(Dataset entries)
---+---
-- ==== Sys2Proof/Machine/Core.lean ====
section
/-! DEFINITION. The machine as the host sees it. -/

def Sys2Proof.core : Host.Core :=
  { State := Sys2Proof.Machine.State
    Fault := Sys2Proof.Machine.Fault
    Refusal := Sys2Proof.Machine.Refusal
    step := Sys2Proof.Machine.step
    reset := Sys2Proof.Machine.State.reset }
end

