-- ==== Sys2Proof/WellFormed.lean ====
section
/-! DEFINITION. Which commands are well-formed: the lengths of the byte and bit lists that a command brings from outside. -/

namespace Sys2Proof

/-- A target-channel beat: 128 bytes and 128 strobes (Table 1.6). -/
def DptReq.wf (r : DptReq) : Bool := r.data.length == 128 && r.strb.length == 128

/-- A frame has two slots of 144 bytes (Table 9.1). -/
def Frame.wf (f : Frame) : Bool := f.slot0.length == 144 && f.slot1.length == 144

/-- A flit has 128 payload bytes (R47). -/
def Flit.wf (f : Flit) : Bool := f.payload.length == 128

/-- What a receive side reports of its nine lanes (Table 10.2). -/
def TrainObs.wf (o : TrainObs) : Bool := o.seeds.length == 9 && o.ownSeeds.length == 9 && o.errs.length == 9 && o.taps.length == 9

/-- Whether the lists a command brings have the lengths the spec gives them; the operands of every other command have their widths by their
types. -/
def Instr.wf (i : Instr) : Bool :=
  match i with
  | .coldReset straps => (1 ≤ straps.length && straps.length ≤ 8)
  | .imageWrite _ data => (1 ≤ data.length && data.length ≤ 56)
  | .dptWrite _ req => req.wf
  | .dptRead _ req => req.wf
  | .dptControlAccess _ _ req => req.wf
  | .dataFrame _ _ f _ | .idleFrame _ _ f _ | .nakFrame _ _ f _ | .trailerFrame _ _ f _ | .retrainReq _ _ f _
  | .retrainAck _ _ f _ | .widthReq _ _ f _ | .widthAck _ _ f _ | .resume _ _ f _ => f.wf
  | .trainingPhaseEnd _ _ obs => obs.wf
  | .relockDone _ _ seeds => (seeds.own.length == 9 && seeds.theirs.length == 9)
  | .blockLockLoss _ _ x => (x.heads.length == 64)
  | .hostCopy _ _ data tags => (data.length % 4096 == 0 && tags.length * 256 == data.length)
  | .challenge _ _ nonce => (nonce.length == 32)
  | .getMeasurements _ _ nonce => (nonce.all fun n => n.length == 32)
  | .keyExchange _ _ pub => (pub.length == 96)
  | .finish _ mac => (mac.length == 48)
  | .operatorAuth _ pub sg => (pub.length == 96 && sg.length == 96)
  | .operatorKeyAdd _ digest => (digest.length == 48)
  | .operatorKeyRemove _ digest => (digest.length == 48)
  | .samplePreload _ pins scan => (pins.length == scan.length)
  | _ => true

end Sys2Proof
end

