/-- On a core that executes it. WAITS with d up to 7 on an aligned word that its cached ranges map to the own segment: a
successful read that finds at least g[b] sets p[d] and goes on, one that finds less makes the core wait (with the deadline IMM
ticks away when IMM is not 0), a failed one raises EX_POISON; an unmapped or remote word raises EX_DESC, a misaligned one
EX_ALIGN, and a range miss stalls. WAITE with d up to 7 sets p[d] and goes on when its slots satisfy it, and otherwise waits
(with the deadline g[b] ticks away when g[b] is not 0). FENCE goes on when no descriptor is left to wait for and otherwise
waits. RDT gives g[d] the selected value of its slot. TKT with a good record address takes a ticket with a free number and
gives g[d] the number (on a cancelled trail that ticket completes at once with CS_ABORTED), or gives g[d] all ones when no
entry is free or the context's quota is reached. RECALL, on the keeper or steward or on a courier of a privileged context that
recalls its own ranges, starts the recall, makes its slot busy and goes on; on a courier of any other context it raises
EX_PRIV. CHUNK on a slot busy with a gated CJOIN raises that operation's ready cursor to at most its chunk count and goes on;
on any other slot it raises EX_SLOT. A d of WAITS or WAITE above 7, a d of CHUNK above 15 and a reserved selector raise
EX_ILLEGAL. (03_courier_instruction_set.md, Synchronisation; 03_courier_instruction_set.md, Tally slots;
03_courier_instruction_set.md, Collectives; 03_courier_instruction_set.md, Exceptions; 04_trails_and_shapes.md, Spawned
tickets, yield and cancellation) -/
def Obligations.WaitAndTicketInstructions : Prop :=
  (∀ (s : State) (sg : Fin 8) (c : Fin 18) (f : IFields) (st : DpmStatus), Executes s sg c f →
     (7 < f.d.toNat → Raises (.waits sg c f st) s sg c 0x61 0x1 0 ∧ Raises (.waite sg c f) s sg c 0x62 0x1 0) ∧
     (f.d.toNat ≤ 7 → (((s.seg sg).core c).r f.a).toNat % 8 ≠ 0 → Raises (.waits sg c f st) s sg c 0x61 0x3 (((s.seg sg).core c).r f.a)) ∧
     (f.d.toNat ≤ 7 → (((s.seg sg).core c).r f.a).toNat % 8 = 0 →
       (∀ st', (s.seg sg).translate ((s.seg sg).core c).ctx (((s.seg sg).core c).r f.a).toNat 8 1 [] = .bad st' →
          Raises (.waits sg c f st) s sg c 0x61 0x8 (((s.seg sg).core c).r f.a)) ∧
       (∀ va, (s.seg sg).translate ((s.seg sg).core c).ctx (((s.seg sg).core c).r f.a).toNat 8 1 [] = .miss va →
          Becomes (.waits sg c f st) s (s.stall sg c (.issue { op := 0x61, f := f, start := s.time }))) ∧
       (∀ ps used, (s.seg sg).translate ((s.seg sg).core c).ctx (((s.seg sg).core c).r f.a).toNat 8 1 [] = .ok ps used →
          ps.all (s.seg sg).homedHere = false → Raises (.waits sg c f st) s sg c 0x61 0x8 (((s.seg sg).core c).r f.a)))) ∧
  (∀ (s : State) (sg : Fin 8) (c : Fin 18) (f : IFields) (ps : List Piece) (used : List RangeEntry), Executes s sg c f → f.d.toNat ≤ 7 →
     (((s.seg sg).core c).r f.a).toNat % 8 = 0 →
     (s.seg sg).translate ((s.seg sg).core c).ctx (((s.seg sg).core c).r f.a).toNat 8 1 [] = .ok ps used →
     ps.all (s.seg sg).homedHere = true →
     (let ga := (ps.head?.map Piece.ga).getD 0
      let t := s.mod sg fun g => g.touch used
      ((((s.seg sg).core c).r f.b).toNat ≤ bytesNat (((s.seg sg).touch used).gaBytes ga 8) →
        Yields (.waits sg c f (some 0)) s sg c 0x61 (.go (t.modCore sg c fun k => k.setP f.d.toNat true))) ∧
      (bytesNat (((s.seg sg).touch used).gaBytes ga 8) < (((s.seg sg).core c).r f.b).toNat →
        Becomes (.waits sg c f (some 0)) s (t.stall sg c (.waits (((s.seg sg).core c).r f.a) ga (((s.seg sg).core c).r f.b) f.d
          (if f.imm = 0 then none else some (s.tick + f.imm.toNat)) (s.time + 1024)))) ∧
      ∀ e, e ≠ 0 → Raises (.waits sg c f (some e)) s sg c 0x61 0x6 (((s.seg sg).core c).r f.a))) ∧
  (∀ (s : State) (sg : Fin 8) (c : Fin 18) (f : IFields), Executes s sg c f → f.d.toNat ≤ 7 →
     (waiteMet ((s.seg sg).slots ((s.seg sg).ownerOf c)) (f.imm.truncate 16) (f.imm.getLsbD 16) = true →
       Yields (.waite sg c f) s sg c 0x62 (.go (s.modCore sg c fun k => k.setP f.d.toNat true))) ∧
     (waiteMet ((s.seg sg).slots ((s.seg sg).ownerOf c)) (f.imm.truncate 16) (f.imm.getLsbD 16) = false →
       Becomes (.waite sg c f) s (s.stall sg c (.waite (f.imm.truncate 16) (f.imm.getLsbD 16) f.d
         (if ((s.seg sg).core c).r f.b = 0 then none else some (s.tick + (((s.seg sg).core c).r f.b).toNat)))))) ∧
  (∀ (s : State) (sg : Fin 8) (c : Fin 18) (f : IFields), Executes s sg c f →
     (f.imm.toNat % 4 ≠ 3 →
       ((s.seg sg).fenceSet ((s.seg sg).ownerOf c) (f.imm.toNat % 4) = [] → Yields (.fence sg c f) s sg c 0x63 (.go s)) ∧
       ((s.seg sg).fenceSet ((s.seg sg).ownerOf c) (f.imm.toNat % 4) ≠ [] →
         Becomes (.fence sg c f) s (s.stall sg c (.fence ((s.seg sg).fenceSet ((s.seg sg).ownerOf c) (f.imm.toNat % 4)) (f.imm.toNat % 4) none)))) ∧
     (f.imm.toNat % 4 = 3 → Raises (.fence sg c f) s sg c 0x63 0x1 0) ∧
     (f.imm.toNat / 16 % 16 ≤ 4 → Settled s sg c → CoreDoes (.rdt sg c f) s sg c (((s.seg sg).core c).setR f.d
        ((s.seg sg).rdtValue ((s.seg sg).slot ((s.seg sg).ownerOf c) (f.imm.toNat % 16)) (f.imm.toNat / 16 % 16)))) ∧
     (4 < f.imm.toNat / 16 % 16 → Raises (.rdt sg c f) s sg c 0x64 0x1 0)) ∧
  (∀ (s : State) (sg : Fin 8) (c : Fin 18) (f : IFields), Executes s sg c f →
     (∀ code info, descExc ((s.seg sg).core c) (((s.seg sg).core c).descAt f) 128 = some (code, info) →
       Raises (.tkt sg c f) s sg c 0x65 code info) ∧
     (descExc ((s.seg sg).core c) (((s.seg sg).core c).descAt f) 128 = none →
       (((s.seg sg).core c).ticket = none ∨ (s.seg sg).freeEntry = none ∨
          (s.seg sg).ticketQuota ≤ ((s.seg sg).ticketsOf ((s.seg sg).core c).ctx).length →
        Yields (.tkt sg c f) s sg c 0x65 (.go (s.modCore sg c fun k => k.setR f.d (BitVec.allOnes 64)))) ∧
       (∀ m t n x, ((s.seg sg).core c).ticket = some m → (s.seg sg).ticket? m = some t → (s.seg sg).freeEntry = some n →
          (s.seg sg).trail? t.trail = some x → ((s.seg sg).ticketsOf ((s.seg sg).core c).ctx).length < (s.seg sg).ticketQuota →
          Yields (.tkt sg c f) s sg c 0x65 (.go ((s.modCore sg c fun k => k.setR f.d (BitVec.ofNat 64 n)).mod sg fun g =>
            (if x.cancelled = true then
               g.admitDead s.time n t.trail ((s.seg sg).core c).ctx (memBytes ((s.seg sg).core c).lb (((s.seg sg).core c).descAt f).toNat 128)
             else g.takeTicket s.time n t.trail n true (some t.n) ((s.seg sg).core c).ctx
               (memBytes ((s.seg sg).core c).lb (((s.seg sg).core c).descAt f).toNat 128) none).board s.time))))) ∧
  (∀ (s : State) (sg : Fin 8) (c : Fin 18) (f : IFields) (b : List Byte), Executes s sg c f → badSlot f = false →
     b = memBytes ((s.seg sg).core c).lb (((s.seg sg).core c).descAt f).toNat 32 →
     (c.val < 16 → (s.seg sg).privileged ((s.seg sg).core c).ctx = false → Raises (.recall sg c f) s sg c 0x66 0x2 0) ∧
     (16 ≤ c.val ∨ ((s.seg sg).privileged ((s.seg sg).core c).ctx = true ∧ field b 16 2 = ((s.seg sg).core c).ctx.toNat) →
       descExc ((s.seg sg).core c) (((s.seg sg).core c).descAt f) 32 = none →
       (s.seg sg).slotExc ((s.seg sg).ownerOf c) (slotOf f) = none → badRecall b = false → (s.seg sg).storeFull = false →
       (∀ i, slotOf f = some i → Yields (.recall sg c f) s sg c 0x66 (.go
          ((s.mod sg fun g => g.modSlot ((s.seg sg).ownerOf c) i fun _ => { st := .busy }).startRecall sg b false
            (some ((s.seg sg).ownerOf c, some i))))) ∧
       (slotOf f = none → Yields (.recall sg c f) s sg c 0x66 (.go (s.startRecall sg b false (some ((s.seg sg).ownerOf c, none))))))) ∧
  (∀ (s : State) (sg : Fin 8) (c : Fin 18) (f : IFields), Executes s sg c f →
     (15 < f.d.toNat → Raises (.chunk sg c f) s sg c 0x59 0x1 0) ∧
     (f.d.toNat ≤ 15 →
       (∀ n o, ((s.seg sg).slot ((s.seg sg).ownerOf c) f.d.toNat).st = .busy →
          ((s.seg sg).slot ((s.seg sg).ownerOf c) f.d.toNat).kind = .cjoin true n o →
          Yields (.chunk sg c f) s sg c 0x59 (.go (s.mod sg fun g => g.modGrp n fun x => x.setReady o s.tick (((s.seg sg).core c).r f.a).toNat))) ∧
       (((s.seg sg).slot ((s.seg sg).ownerOf c) f.d.toNat).st ≠ .busy ∨
          (∀ n o, ((s.seg sg).slot ((s.seg sg).ownerOf c) f.d.toNat).kind ≠ .cjoin true n o) →
          Raises (.chunk sg c f) s sg c 0x59 0x9 (f.d.zeroExtend 64))))
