-- ==== Sys2Proof/Tests/Slice0.lean ====
section
/-! SUPPORT. The model's own tests: ill-formed commands, instruction words, worked examples of the spec, and for every statement
with hypotheses a state and operands that meet them together, clause by clause. -/

namespace Sys2Proof.Tests

set_option Elab.async false
set_option linter.unusedVariables false
set_option linter.unusedSimpArgs false

open Sys2Proof Sys2Proof.Machine

/-- The keeper, the steward and a host driver on segment 0, context 0. -/
def kp : Agent := { cls := .keeper, seg := 0, ctx := 0 }
def sw : Agent := { cls := .steward, seg := 0, ctx := 0 }
def hd : Agent := { cls := .hostDriver, seg := 0, ctx := 0 }

/-- The reset package with its first segment changed so. -/
def die0 (f : Segment → Segment) : State := State.reset.mod 0 f

/-- A booted segment whose domains are awake. -/
def live (g : Segment) : Segment :=
  let g := ((g.setStage 7).setFld F.PWR_DOMAIN_REQ_REQ (2 ^ 35 - 1)).setFld F.PWR_DOMAIN_STATE_AWAKE (2 ^ 35 - 1)
  { g with boot := { g.boot with pllAt := some 0 } }

/-- A package at a cycle, its first segment booted and changed so. -/
def run (t : Nat) (f : Segment → Segment) : State := ({ State.reset with time := t } : State).mod 0 fun g => f (live g)

/-- A request of a host lies taken in channel 0, with its record at 64. -/
def asked (notice : BitVec 16) (b : List Byte) (g : Segment) : Segment :=
  { g.put 0 64 b with mbx := g.mbx.set 0 { st := .taken, notice := notice, sender := some hd, msgPtr := 64 } }

/-- A target-channel request. -/
def dq (addr : Word) (size : BitVec 3) : DptReq :=
  { ch := false, id := 5, ctx := 0, addr := addr, size := size, data := List.replicate 128 0, strb := List.replicate 128 true }

/-- A flit of segment 0 with this kind, line and payload. -/
def fl (kind : BitVec 5) (line : BitVec 39) (payload : List Byte) : Flit :=
  { (default : Flit) with kind := kind, line := line, tag := 7, payload := padTo 128 payload }

/-- The fields of an instruction word that is not guarded off. -/
def fi (d a b : BitVec 5) (imm : BitVec 37) : IFields := { d := d, a := a, b := b, pred := 0, inv := false, imm := imm }

/-- The keeper core runs, changed so. -/
def rk (k : Core → Core) : State := run 0 fun g => g.modCore 16 k

/-- Registers g1, g2 and g3. -/
def gs (x y z : Word) : List Word := [0, x, y, z] ++ List.replicate 28 0

def aTrail : Trail := { slot := 1, tickets := [], ticketsVa := 0, count := 9, ctx := 0, line := 0, endIrq := false, cq := {} }
def aTicket : Ticket := { (default : Ticket) with n := 3, trail := 1, index := 0, st := .running, slots := List.replicate 16 {} }

/-- Courier 0 runs ticket 3 of trail 1, in context 0. -/
def couriers (g : Segment) : Segment :=
  let g := { g with trl := { g.trl with trails := [aTrail], tickets := [aTicket] } }
  g.modCore 0 fun k => { k with st := .running, ticket := some 3, pc := 0x10000, codeLimit := 0x20000 }

/-- The same, courier 0 and its segment changed so. -/
def rc (k : Core → Core) (f : Segment → Segment := id) : State := run 0 fun g => f ((couriers g).modCore 0 k)

/-- The cached range of context 0: 1 MiB at context address 0 that lies at 1 MiB of the HBM, with every permission. -/
def aRange : RangeEntry := { ctx := 0, va := 0, len := 0x100000, target := 0x100000, perm := 7 }
def mapped (g : Segment) : Segment := { g with xlt := { g.xlt with sysValid := true, cache := [aRange] } }
def pc (va n : Nat) : Piece := { va := va, len := n, ga := 0x100000 + va, count := true, entVa := 0, entLen := 0x100000 }

/-- A descriptor of these fields (value, bytes) at the start of the lunchbox. -/
def lb (l : List (Nat × Nat)) : Memory := memPut [] 0 (l.flatMap fun x => natBytes x.1 x.2)

/-- The fields of a one-axis shape of `n` elements of four bytes, from context address 0 to 0x1000. -/
def shapeOf (n : Nat) : List (Nat × Nat) :=
  [(1, 1), (2, 1), (0, 6), (0, 8), (0x1000, 8), (0, 40), (n, 4), (n, 4), (n, 4), (n, 4), (0, 4), (0, 4), (4, 8), (4, 8)]

/-- Group 5 of two members in context 0, this segment of rank 0 and root. -/
def aGrp : Grp := { num := 5, st := .ready, members := [0, 0x8000], single := { parent := none, children := [1], root := 0, leaves := [1] } }
def grouped (x : Grp) (g : Segment) : Segment := { g with groups := [x] }

/-- The next state of an outcome, compared as data. -/
def same (o : Host.Outcome State Fault Refusal) (t : State) : Bool := match o with | .next s => s == t | _ => false
theorem eq_of_same {o : Host.Outcome State Fault Refusal} {t : State} (h : same o t = true) : o = .next t := by
  cases o <;> simp_all [same]

/-- A driver of context 1. -/
def h1 : Agent := { cls := .hostDriver, seg := 0, ctx := 1 }

/-- Descriptors of ticket 3's slot 1. -/
def desc (b : Body) (total : Nat) : Desc :=
  { idx := 0, serial := 0, owner := .ticket 3, slot := some 1, core := 0, ctx := 0, body := b, total := total }
def described (d : Desc) (g : Segment) : Segment := { g with trl := { g.trl with descs := [d] } }
def tickets (l : List Ticket) (g : Segment) : Segment := { g with trl := { g.trl with tickets := l } }
def trails (l : List Trail) (g : Segment) : Segment := { g with trl := { g.trl with trails := l } }

def aShape : Shape := { elem := 2, pad := 0, srcBase := 0, dstBase := 0x1000, sigAddr := none, padValue := [0, 0, 0, 0], counts := [16], axes := [{ srcExt := 16, dstExt := 16, win := 16, tile := 16, srcOrg := 0, dstOrg := 0, srcStride := 4, dstStride := 4 }] }
def aOp : COp := { (default : COp) with code := 0x58, d := { redop := 1, inF := 1, carryF := 1, outF := 1, count := 8 } }
def aHead : Head := { op := aOp, large := true, chunks := 5, per := 2, next := [0], progress := 0 }
/-- The group active with a head operation. -/
def busy (h : Head) (f : Grp → Grp := id) : Grp := f { aGrp with st := .active, head := some h, trees := [{ parent := none, children := [1], root := 0 }] }
/-- A flit of group 5 from its other member waits at the collective unit. -/
def colFl (kind : BitVec 5) (payload : List Byte) : Flit := { fl kind (BitVec.ofNat 39 (5 * 2 ^ 27)) payload with srcSeg := 1 }
def ejected (f : List Flit) (g : Segment) : Segment := { g with rte := { g.rte with ejX := f.map fun x => { flit := x, at_ := 0 } } }
def aHeld : Held := { dst := 1, kind := 0x18, serial := 0, tree := 0, c := 0, flits := [], last := 0 }

def aResident : Resident := { (default : Resident) with ctx := 1 }
def resident (r : Resident) (g : Segment) : Segment := { g with xlt := { g.xlt with resident := [r] } }
/-- Port `p` changed so; a frame of a type whose first slot begins so. -/
def ported (p : Nat) (f : Port → Port) (g : Segment) : Segment := g.modPort p f
def fr (typ : BitVec 3) (slot : List Byte) : Frame := { (default : Frame) with typ := typ, slot0 := padTo 144 slot, slot1 := padTo 144 [] }

/-- Key slots and sessions of segment 0's keeper. -/
def keyed (l : List (Nat × KeySlot)) (g : Segment) : Segment :=
  { g with kpr := { g.kpr with slots := l.foldl (fun s x => s.set x.1 x.2) g.kpr.slots } }
def sealed1 : Nat × KeySlot := (8, { kind := 4, ctx := 1, material := List.replicate 64 7 })
def sessions (x : SpdmSes) (stage : Nat) (g : Segment) : Segment :=
  { g with kpr := { g.kpr with sessions := [x, {}, {}, {}], stage := stage } }
def oper : SpdmSes := { opened := true, secured := true, operator := true }

theorem witness_BootStagesAdvance_0 :
    ∃ s : State, ∃ sg : Fin 8, Takes s sg ∧ (s.seg sg).boot.pllAt = none ∧ (s.seg sg).stage = 0 ∧ (s.seg sg).fld F.HMP_BIST_DONE = 0 :=
  ⟨die0 id, 0, by decide +kernel⟩

theorem witness_BootStagesAdvance_1 :
    ∃ s : State, ∃ sg : Fin 8, ∃ rows : List (Fin 12 × BitVec 15), ∃ bad : List (Fin 12), ∃ voter : Bool, Takes s sg ∧ sg ≠ 0 ∧ (s.seg sg).stage = 1 ∧
    (s.seg sg).boot.pllAt ≠ none ∧ (((s.seg sg).bist s.time rows bad voter).setStage 2).deriveKeys.boot.strapErr = false ∧
    (((s.seg sg).bist s.time rows bad voter).setStage 2).deriveKeys.straps.secure = true :=
  ⟨State.reset.mod 1 fun g => { g.setStage 1 with boot := { g.boot with pllAt := some 0 } }, 1, [], [], false, by decide +kernel⟩

theorem witness_BootStagesAdvance_2 :
    ∃ s : State, ∃ sg : Fin 8, Takes s sg ∧ (s.seg sg).stage = 3 :=
  ⟨die0 (·.setStage 3), 0, by decide +kernel⟩

theorem witness_BootStagesAdvance_3 :
    ∃ s : State, ∃ off : BitVec 32, ∃ data : List Byte, Takes s 0 ∧ (Instr.imageWrite off data).wf = true ∧ (s.seg 0).stage = 4 ∧
    (s.seg 0).bootSource = 1 ∧ off.toNat + data.length ≤ bootAreaSize ∧ (s.seg 0).present 0 ((s.seg 0).bootBase + off.toNat) data.length = true :=
  ⟨die0 fun g => (g.setStage 4).setFld F.SEG_BOOT_SOURCE 1, BitVec.ofNat 32 (bootAreaSize - 1), [0xAA], by decide +kernel⟩
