-- ==== Sys2Proof/Machine/Perform.lean ====
section
/-!
DEFINITION. Performing one command, legal or not (spec/00_scope.md rule R5), and fetching the next one.
-/
namespace Sys2Proof.Machine

/-- The block's step for one command: a legal one has the effect of its rule, every other one is the illegal command
(00_scope.md rule R5, 30_encoding.md rule R49, 60_exceptions.md rule R102). -/
def perform (c : Command) (s : State) : Host.Outcome State Fault Refusal :=
  match decode c with
  | .ok i => exec i s
  | .error _ => .next (illegalCommand s)

/-- The command to be performed next and the state without it: the one in flight, if any, else the next pair the host
issues (00_scope.md rules R5 and R6, 20_memory.md rule R33); none if the host issues nothing. -/
def fetch (s : State) : Option (Command × State) :=
  match s.inFlight with
  | some f => some (f.command, { s with inFlight := none })
  | none =>
    match s.program with
    | [] => none
    | c :: cs => some (c, { s with program := cs })

/-- No command is performed: rsp_valid falls and nothing else changes (30_encoding.md rule R44, 70_reset_and_hazards.md
rule R119, log entry 2). -/
def idle (s : State) : State := { s with rspValid := false }

/-- The state with `c` as the next command to be performed (log entry 3). -/
def issueNext (c : Command) (s : State) : State := { s with inFlight := none, program := c :: s.program }

end Sys2Proof.Machine
end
---+---
[Problem statement]: The word is "from". Copy every line above where it appears.

[Response to this exercise]:
/-! DEFINITION. Which commands are well-formed: the lengths of the byte and bit lists that a command brings from outside. -/
/-- The fields of a one-axis shape of `n` elements of four bytes, from context address 0 to 0x1000. -/
/-- A flit of group 5 from its other member waits at the collective unit. -/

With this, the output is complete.